EXERCISE AIM - Repeat, exactly as written, the line containing "a context. -/" and each line after it through the end of the data.
*** Opening of INFORMATION GIVEN ***
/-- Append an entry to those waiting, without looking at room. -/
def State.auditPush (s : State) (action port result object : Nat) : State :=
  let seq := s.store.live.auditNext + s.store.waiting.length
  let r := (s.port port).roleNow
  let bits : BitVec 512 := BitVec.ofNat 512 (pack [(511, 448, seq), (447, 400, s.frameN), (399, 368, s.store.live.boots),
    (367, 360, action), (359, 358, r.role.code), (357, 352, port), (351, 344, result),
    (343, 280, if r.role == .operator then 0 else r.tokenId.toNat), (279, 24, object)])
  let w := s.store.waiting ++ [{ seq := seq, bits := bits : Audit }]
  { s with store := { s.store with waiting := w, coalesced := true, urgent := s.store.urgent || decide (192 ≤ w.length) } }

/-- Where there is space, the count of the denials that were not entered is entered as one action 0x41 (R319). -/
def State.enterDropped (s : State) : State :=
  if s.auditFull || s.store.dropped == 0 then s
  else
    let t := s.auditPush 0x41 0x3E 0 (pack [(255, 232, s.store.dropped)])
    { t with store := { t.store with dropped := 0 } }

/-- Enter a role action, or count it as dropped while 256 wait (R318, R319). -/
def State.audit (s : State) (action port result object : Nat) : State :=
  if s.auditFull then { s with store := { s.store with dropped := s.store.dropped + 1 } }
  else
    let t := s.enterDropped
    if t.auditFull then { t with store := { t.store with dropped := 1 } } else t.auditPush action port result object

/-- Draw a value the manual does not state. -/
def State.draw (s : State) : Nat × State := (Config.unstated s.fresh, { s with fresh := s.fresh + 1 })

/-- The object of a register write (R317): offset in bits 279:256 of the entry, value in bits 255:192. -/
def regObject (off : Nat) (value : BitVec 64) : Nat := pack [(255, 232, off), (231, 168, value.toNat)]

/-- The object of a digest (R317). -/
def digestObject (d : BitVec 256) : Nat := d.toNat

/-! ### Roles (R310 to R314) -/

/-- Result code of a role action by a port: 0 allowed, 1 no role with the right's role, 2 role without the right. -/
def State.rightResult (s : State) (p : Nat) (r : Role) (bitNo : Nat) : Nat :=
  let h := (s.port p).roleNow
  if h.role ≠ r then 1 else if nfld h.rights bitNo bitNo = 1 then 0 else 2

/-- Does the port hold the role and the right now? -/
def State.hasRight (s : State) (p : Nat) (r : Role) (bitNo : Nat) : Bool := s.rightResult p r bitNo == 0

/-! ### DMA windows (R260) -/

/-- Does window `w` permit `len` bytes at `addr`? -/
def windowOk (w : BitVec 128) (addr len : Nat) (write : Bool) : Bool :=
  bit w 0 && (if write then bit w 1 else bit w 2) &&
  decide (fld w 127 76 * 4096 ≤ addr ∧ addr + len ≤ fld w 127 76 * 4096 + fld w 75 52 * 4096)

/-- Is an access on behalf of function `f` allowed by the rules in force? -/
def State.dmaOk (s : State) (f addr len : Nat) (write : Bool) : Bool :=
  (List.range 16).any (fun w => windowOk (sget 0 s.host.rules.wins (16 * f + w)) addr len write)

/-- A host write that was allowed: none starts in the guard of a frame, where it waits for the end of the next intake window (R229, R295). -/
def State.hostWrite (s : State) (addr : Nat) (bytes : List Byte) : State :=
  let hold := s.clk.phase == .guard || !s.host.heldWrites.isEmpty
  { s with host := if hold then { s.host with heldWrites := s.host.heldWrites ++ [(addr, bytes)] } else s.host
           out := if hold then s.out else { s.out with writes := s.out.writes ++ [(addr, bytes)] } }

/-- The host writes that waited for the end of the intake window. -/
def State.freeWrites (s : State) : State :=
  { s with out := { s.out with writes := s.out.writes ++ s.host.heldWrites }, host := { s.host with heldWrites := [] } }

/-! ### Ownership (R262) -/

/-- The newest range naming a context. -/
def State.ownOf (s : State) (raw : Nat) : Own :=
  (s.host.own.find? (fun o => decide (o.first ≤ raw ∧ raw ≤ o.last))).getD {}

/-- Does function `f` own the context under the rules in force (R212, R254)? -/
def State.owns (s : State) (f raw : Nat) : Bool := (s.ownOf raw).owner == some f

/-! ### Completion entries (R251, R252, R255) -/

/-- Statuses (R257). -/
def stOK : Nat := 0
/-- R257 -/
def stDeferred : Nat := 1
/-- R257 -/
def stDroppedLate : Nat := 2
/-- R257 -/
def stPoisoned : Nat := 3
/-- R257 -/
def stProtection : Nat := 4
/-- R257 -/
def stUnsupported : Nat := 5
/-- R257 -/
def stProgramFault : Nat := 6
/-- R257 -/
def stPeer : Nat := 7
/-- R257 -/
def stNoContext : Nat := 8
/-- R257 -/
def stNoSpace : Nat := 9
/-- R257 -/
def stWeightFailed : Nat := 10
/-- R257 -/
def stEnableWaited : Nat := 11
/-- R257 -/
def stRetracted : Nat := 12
*** Close of INFORMATION GIVEN ***
ANSWER -
/-- The newest range naming a context. -/
def State.ownOf (s : State) (raw : Nat) : Own :=
  (s.host.own.find? (fun o => decide (o.first ≤ raw ∧ raw ≤ o.last))).getD {}

/-- Does function `f` own the context under the rules in force (R212, R254)? -/
def State.owns (s : State) (f raw : Nat) : Bool := (s.ownOf raw).owner == some f

/-! ### Completion entries (R251, R252, R255) -/

/-- Statuses (R257). -/
def stOK : Nat := 0
/-- R257 -/
def stDeferred : Nat := 1
/-- R257 -/
def stDroppedLate : Nat := 2
/-- R257 -/
def stPoisoned : Nat := 3
/-- R257 -/
def stProtection : Nat := 4
/-- R257 -/
def stUnsupported : Nat := 5
/-- R257 -/
def stProgramFault : Nat := 6
/-- R257 -/
def stPeer : Nat := 7
/-- R257 -/
def stNoContext : Nat := 8
/-- R257 -/
def stNoSpace : Nat := 9
/-- R257 -/
def stWeightFailed : Nat := 10
/-- R257 -/
def stEnableWaited : Nat := 11
/-- R257 -/
def stRetracted : Nat := 12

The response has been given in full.